The Durk Pearson & Sandy Shaw®
Life Extension NewsTM
Volume 18 No. 7 • November 2015


Safety Issues in the Use of Sweeteners as Alternatives to Sucrose

ERYTHRITOL —A recent paper (Chung, 2013) reported that, using the Ames test and a test for the formation of micronuclei in the bone marrow cells of male ICR mice, erythritol was not mutagenic to bacterial cells and did not cause chromosomal damage in mammalian cells either in vitro or in vivo.

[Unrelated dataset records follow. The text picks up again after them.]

/-! Conversions (R188, R256, R257). -/

/-- Between floating-point formats. -/
def fConvert (F G : Fmt) (rm a : Nat) : FpRes :=
  let x := Fp.of F a
  match x with
  | .nan _ => nanRes G (snanFlag [x])
  | .inf s => ⟨signed G s G.inf, 0⟩
  | .fin s m e => if m = 0 then ⟨signed G s 0, 0⟩ else roundTo G rm s m e false

/-- To an integer in [lo, hi], saturating. -/
def fToInt (F : Fmt) (rm : Nat) (lo hi : Int) (a : Nat) : Int × BitVec 5 :=
  match Fp.of F a with
  | .nan _ => (0, fInvalid)
  | .inf s => (if s then lo else hi, fInvalid)
  | .fin s m e =>
    let (n, inexact) := quantize rm s m e 0 false
    let v : Int := if s then -(n : Int) else n
    if v < lo then (lo, fInvalid)
    else if hi < v then (hi, fInvalid)
    else (v, if inexact then fInexact else 0)

/-- From an integer. -/
def fOfInt (F : Fmt) (rm : Nat) (x : Int) : FpRes := roundInt F rm x 0 false

/-- To an integral value of the same format (codes 0x15, 0x16). -/
def fRint (F : Fmt) (rm a : Nat) : FpRes :=
  let x := Fp.of F a
  match x with
  | .nan _ => nanRes F (snanFlag [x])
  | .inf _ => ⟨a, 0⟩
  | .fin s m e =>
    if 0 ≤ e then ⟨a, 0⟩
    else
      let n := (quantize rm s m e 0 false).1
      if n = 0 then ⟨signed F s 0, 0⟩ else ⟨(roundTo F rm s n 0 false).bits, 0⟩

/-! The functions with stated bounds (R253, R254): the special points, and elsewhere the device's own value. -/

/-- 1.0 in FP32. -/
def one32 : Nat := 0x3F800000

/-- Fixed point with 256 fractional bits, in which the exact values are known far beyond the bounds: 1, π/2 and ln 2. -/
def fixOne : Int := 2 ^ 256
def fixHalfPi : Int := 181885788445883162140117471388864931326696688664196214979386075558969447233092
def fixLn2 : Int := 80260960185991308862233904206310070533990667611589946606122867505419956976171

def toFix (m : Nat) (e : Int) : Int := if -256 ≤ e then m * 2 ^ (e + 256).toNat else m / 2 ^ (-256 - e).toNat

/-- Terms of e^r from the k-th on: the n next ones. -/
def expTerms (r : Int) : Nat → Int → Int → Int
  | 0, _, _ => 0
  | n + 1, t, k => t + expTerms r n (t * r / fixOne / (k + 1)) (k + 1)

/-- e^y of a number that is not positive. -/
def fixExpNeg (y : Int) : Int :=
  let n := -y / fixLn2
  expTerms (y + n * fixLn2) 80 fixOne 0 / 2 ^ (min 600 n.toNat)

/-- Terms of sin r or cos r from the k-th power on, with r² = r2. -/
def trigTerms (r2 : Int) : Nat → Int → Int → Int
  | 0, _, _ => 0
  | n + 1, t, k => t + trigTerms r2 n (-(t * r2 / fixOne) / ((k + 1) * (k + 2))) (k + 2)

/-- sin of x + q · π/2. -/
def fixSin (x : Int) (q : Int) : Int :=
  let n := (x + fixHalfPi / 2) / fixHalfPi
  let r := x - n * fixHalfPi
  let r2 := r * r / fixOne
  match ((n + q) % 4).toNat with
  | 0 => trigTerms r2 40 r 1
  | 1 => trigTerms r2 40 fixOne 0
  | 2 => -trigTerms r2 40 r 1
  | _ => -trigTerms r2 40 fixOne 0

/-- Terms of artanh z from the k-th power p on, with z² = z2. -/
def artanhTerms (z2 : Int) : Nat → Int → Int → Int
  | 0, _, _ => 0
  | n + 1, p, k => p / k + artanhTerms z2 n (p * z2 / fixOne) (k + 2)

/-- ln of a number between 1 and 2. -/
def fixLn (y : Int) : Int :=
  let z := (y - fixOne) * fixOne / (y + fixOne)
  2 * artanhTerms (z * z / fixOne) 90 z 1

/-- The exact value of codes 4 to 9 at (−1)^s · m · 2^e (R253). (DESIGN CHOICE, log entry 5) -/
def fixValue (f : Nat) (s : Bool) (m : Nat) (e : Int) : Int :=
  let x := if s then -toFix m e else toFix m e
  match f with
  | 4 => let n := (2 ^ 768 / toFix m e).toNat; isqrt (Nat.log2 n / 2 + 1) n 0
  | 5 =>
    let n := x / fixOne
    let y := expTerms ((x - n * fixOne) * fixLn2 / fixOne) 80 fixOne 0
    if 0 ≤ n then y * 2 ^ (min 600 n.toNat) else y / 2 ^ (min 600 (-n).toNat)
  | 6 =>
    let k := Nat.log2 m
    (e + k) * fixOne + fixLn (toFix m (-k)) * fixOne / fixLn2
  | 7 => fixSin x 0
  | 8 => fixSin x 1
  | _ =>
    let u := fixExpNeg (-2 * toFix m e)
    let t := (fixOne - u) * fixOne / (fixOne + u)
    if s then -t else t

/-- An ulp of FP32 at a value. -/
def fixUlp (v : Int) : Int := 2 ^ (max ((Nat.log2 v.natAbs : Nat) : Int) 130 - 23).toNat

/-- The device's value, where the spec bounds it: one within the bound stands; for another, one that the bound allows. (DESIGN CHOICE, log entry 5) -/
def boundedBits (f a r : Nat) : Nat :=
  match Fp.of fp32 a with
  | .fin s m e =>
    if (f = 7 ∨ f = 8) ∧ 2 ^ 20 * fixOne < toFix m e then
      if r % 2 ^ 31 ≤ one32 then r else r / 2 ^ 31 * 2 ^ 31 + r % 2 ^ 31 % (one32 + 1)
    else
      let v := fixValue f s m e
      let out := match Fp.of fp32 r with
        | .fin t n k => decide ((if f = 4 then 1 else 2) * fixUlp v < ((if t then -toFix n k else toFix n k) - v).natAbs)
        | _ => true
      if out then (if v = 0 then 0 else (roundTo fp32 0 (v < 0) v.natAbs (-256) true).bits) else r
  | _ => r

/-- The device's value within its bound, with the flags of an inexact result; underflow where the result itself is tiny. (DESIGN CHOICE, log entry 5; DEDUCED, log entry 110) -/
def approxRes (f a : Nat) : FpRes :=
  let r := boundedBits f a (Config.approx f (BitVec.ofNat 32 a)).toNat
  ⟨r, fInexact ||| (if r / 2 ^ 23 % 256 = 0 then fUnderflow else 0)⟩

/-- The exponent of a power of two. -/
def exponentOf (m : Nat) (e : Int) : Option Int := if m = 2 ^ Nat.log2 m then some (e + Nat.log2 m) else none

/-- Codes 4 to 9 on FP32. (DESIGN CHOICE, log entry 5) -/
def fSpecial (f a : Nat) : FpRes :=
  let x := Fp.of fp32 a
  match x with
  | .nan _ => nanRes fp32 (snanFlag [x])
  | .inf s =>
    match f with
    | 4 => if s then nanRes fp32 fInvalid else ⟨0, 0⟩
    | 5 => if s then ⟨0, 0⟩ else ⟨fp32.inf, 0⟩
    | 6 => if s then nanRes fp32 fInvalid else ⟨fp32.inf, 0⟩
    | 9 => ⟨signed fp32 s one32, 0⟩
    | _ => nanRes fp32 fInvalid
  | .fin s m e =>
    match f with
    | 4 =>
      if m = 0 then ⟨signed fp32 s fp32.inf, fDivzero⟩
      else if s then nanRes fp32 fInvalid
      else match exponentOf m e with
        | some k => if k % 2 = 0 then roundTo fp32 0 false 1 (-(k / 2)) false else approxRes f a
        | none => approxRes f a
    | 5 =>
      let (n, inexact) := quantize 1 s m e 0 false
      let v : Int := if s then -(n : Int) else n
      if !inexact && -149 ≤ v && v ≤ 127 then roundTo fp32 0 false 1 v false
      else if !s && 128 ≤ n then ⟨fp32.inf, fOverflow ||| fInexact⟩
      else approxRes f a
    | 6 =>
      if m = 0 then ⟨signed fp32 true fp32.inf, fDivzero⟩
      else if s then nanRes fp32 fInvalid
      else match exponentOf m e with
        | some k => roundInt fp32 0 k 0 false
        | none => approxRes f a
    | 7 => if m = 0 then ⟨a, 0⟩ else approxRes f a
    | 8 => if m = 0 then ⟨one32, 0⟩ else approxRes f a
    | _ => if m = 0 then ⟨a, 0⟩ else approxRes f a

/-- `vfunary` on bits (R253): 32-bit codes 0 to 9, 64-bit codes 10 to 12. (DESIGN CHOICE, log entry 5; DEDUCED, log entry 110) -/
def fUnary (f rm a : Nat) : FpRes :=
  match f with
  | 0 => ⟨a % 2 ^ 31, 0⟩
  | 1 => ⟨flipSign fp32 a, 0⟩
  | 2 => fSqrt fp32 rm a
  | 3 => let x := Fp.of fp32 a
    if x.isZero then ⟨signed fp32 x.neg fp32.inf, fDivzero⟩ else fDiv fp32 rm one32 a
  | 10 => ⟨a % 2 ^ 63, 0⟩
  | 11 => ⟨flipSign fp64 a, 0⟩
  | 12 => fSqrt fp64 rm a
  | _ => fSpecial f a

/-! `vcvt` (R256). -/

/-- The mode of a conversion: the override of the prefix, or the table's (R188). -/
def cvtMode (ov dflt : Nat) : Nat := if 1 ≤ ov ∧ ov ≤ 5 then ov - 1 else dflt

/-- Result bits of a signed or unsigned integer. -/
def intBits (n : Nat) (r : Int × BitVec 5) : FpRes := ⟨(r.1 % (2 ^ n : Int)).toNat, r.2⟩

/-- Bit pattern as a signed integer. -/
def asInt (n x : Nat) : Int := if x % 2 ^ n < 2 ^ (n - 1) then (x % 2 ^ n : Nat) else (x % 2 ^ n : Nat) - (2 ^ n : Int)

def fCvt (f ov rm x : Nat) : FpRes :=
  let r := cvtMode ov rm
  let z := cvtMode ov 1
  let lo := x % 2 ^ 16
  let hi := x / 2 ^ 16 % 2 ^ 16
  let w : Nat := x % 2 ^ 32
  match f with
  | 0x00 => fOfInt fp32 r (asInt 32 x)
  | 0x01 => fOfInt fp32 r w
  | 0x02 => intBits 32 (fToInt fp32 z (-(2 ^ 31)) (2 ^ 31 - 1) w)
  | 0x03 => intBits 32 (fToInt fp32 z 0 (2 ^ 32 - 1) w)
  | 0x04 => fConvert fp32 fp64 r w
  | 0x05 => fConvert fp64 fp32 r x
  | 0x06 => fOfInt fp64 r (asInt 32 x)
  | 0x07 => intBits 32 (fToInt fp64 z (-(2 ^ 31)) (2 ^ 31 - 1) x)
  | 0x08 => fConvert fp32 fp16 r w
  | 0x09 => fConvert fp16 fp32 r lo
  | 0x0A => fConvert fp32 bf16 r w
  | 0x0B => fConvert bf16 fp32 r lo
  | 0x0C => fConvert fp16 fp32 r hi
  | 0x0D => fConvert bf16 fp32 r hi
  | 0x0E => fOfInt fp32 r (asInt 8 x)
  | 0x0F => fOfInt fp32 r (asInt 8 (x / 2 ^ 8))
  | 0x10 => fOfInt fp32 r (asInt 8 (x / 2 ^ 16))
  | 0x11 => fOfInt fp32 r (asInt 8 (x / 2 ^ 24))
  | 0x12 => intBits 64 (fToInt fp64 z (-(2 ^ 63)) (2 ^ 63 - 1) x)
  | 0x13 => fOfInt fp64 r (asInt 64 x)
  | 0x14 => intBits 32 (max (-128) (min 127 (asInt 32 x)), 0)
  | 0x15 => fRint fp32 r w
  | _ => fRint fp64 r x

end Sys2Proof.Machine
end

STEVIA, SACCHARIN —The OAT (organic anion transporter) is involved in the elimination by the kidneys of certain drugs (Schiffman, 2012). Competition with this transporter can have serious effects if drug elimination is reduced. An example given in Schiffman, 2012 is the interaction at OATs between non-steroidal-anti-inflammatory drugs and methotrexate that can result in severe methotrexate toxicity. When SACCHARIN coexists in the plasma with drugs that are substrates of OATs, it is said to potentially compete for transport and modulate the drug’s pharmacokinetics (Schiffman, 2012). STEVIOL, the metabolite of steviol glycosides (stevioside and rebaudioside) are also excreted with the involvement of OATs. It is not known what the clinical significance is of the interaction of saccharin or steviol with OATs (Schiffman, 2012). Interestingly, the Schiffman paper notes that steviol is sold commercially (Sigma Aldrich, 2012) as an OAT inhibitor. Stevioside was also associated with DNA aberrations in the liver, spleen, and brain as detected by comet assays, though the effects were possibly due to steviol, a metabolite of stevioside.

The Schiffman paper also notes that studies in rodents have found that sucralose (Splenda®), acesulfame-K, and saccharin were shown to increase the expression of the Na+-glucose cotransporter SGLT1 and the glucose transporter GLUT2 via interaction with sweet taste receptors in the gastrointestinal tract. Schiffman reports that interaction of these same sweeteners with sweet taste receptors in pancreatic beta cells has been shown to induce insulin secretion. These and other effects discussed in the Schiffman paper indicate, the author says, that more research needs to be done on these sweeteners. For example, he notes, it was not known at that time (2012) whether these sweeteners passed the blood-brain barrier.

Another thing reported in the Schiffman paper was that neuroimaging studies had shown in a 2011 paper that routine use of artificial sweeteners altered responses to sucrose in the amygdala and insula as measured by fMRI scanning.

Another paper (Schiffman and Rother, 2013) provided a very lengthy (52 pages) discussion of the various effects of sucralose, including its alteration in the composition of the gut microbiota.

The safest sweeteners appear to be sugar in small amounts and sugar alcohols (such as erythritol, xylitol). In the case of sugar alcohols, it is useful to know that erythritol is by far the least likely of the sugar alcohols to cause diarrhea in excessive amounts and has almost no calories, being excreted largely unchanged in the urine. Another possibility for a safe sweetener is Palatinose™ (isomaltulose, a disaccharide composed of glucose and fructose linked by an alpha-1,6-glycosidic bond), a natural sugar found in honey and sugar cane extract that is digested only very slowly, has a low glycemic index, and increases insulin levels very little. Palatinose is also easy on teeth, as it is not usable by oral bacteria. (See “Isomaltulose” in Wikipedia.)

References

  • Abou-Donia, El-Masry, Abdel-Rahman, McLendon, Schiffman. Splenda alters gut microflora and increases intestinal p-glycoprotein and cytochrome p-450 in male rats. J Toxicol Environ Health A. 71(21):1415-29 (2008).
  • Chung and Lee. Genotoxicity assessment of erythritol by using short-term assay. Toxicol Res. 29(4):249-55 (2013).
  • Schiffman. Rationale for further medical and health research on high-potency sweeteners. Chem Senses. 37:671-9 (2012).
  • Schiffman and Rother. Sucralose, a synthetic organochlorine sweetener: overview of biological issues. J Toxicol Environ Health B Crit Rev. 16:399-451 (2013).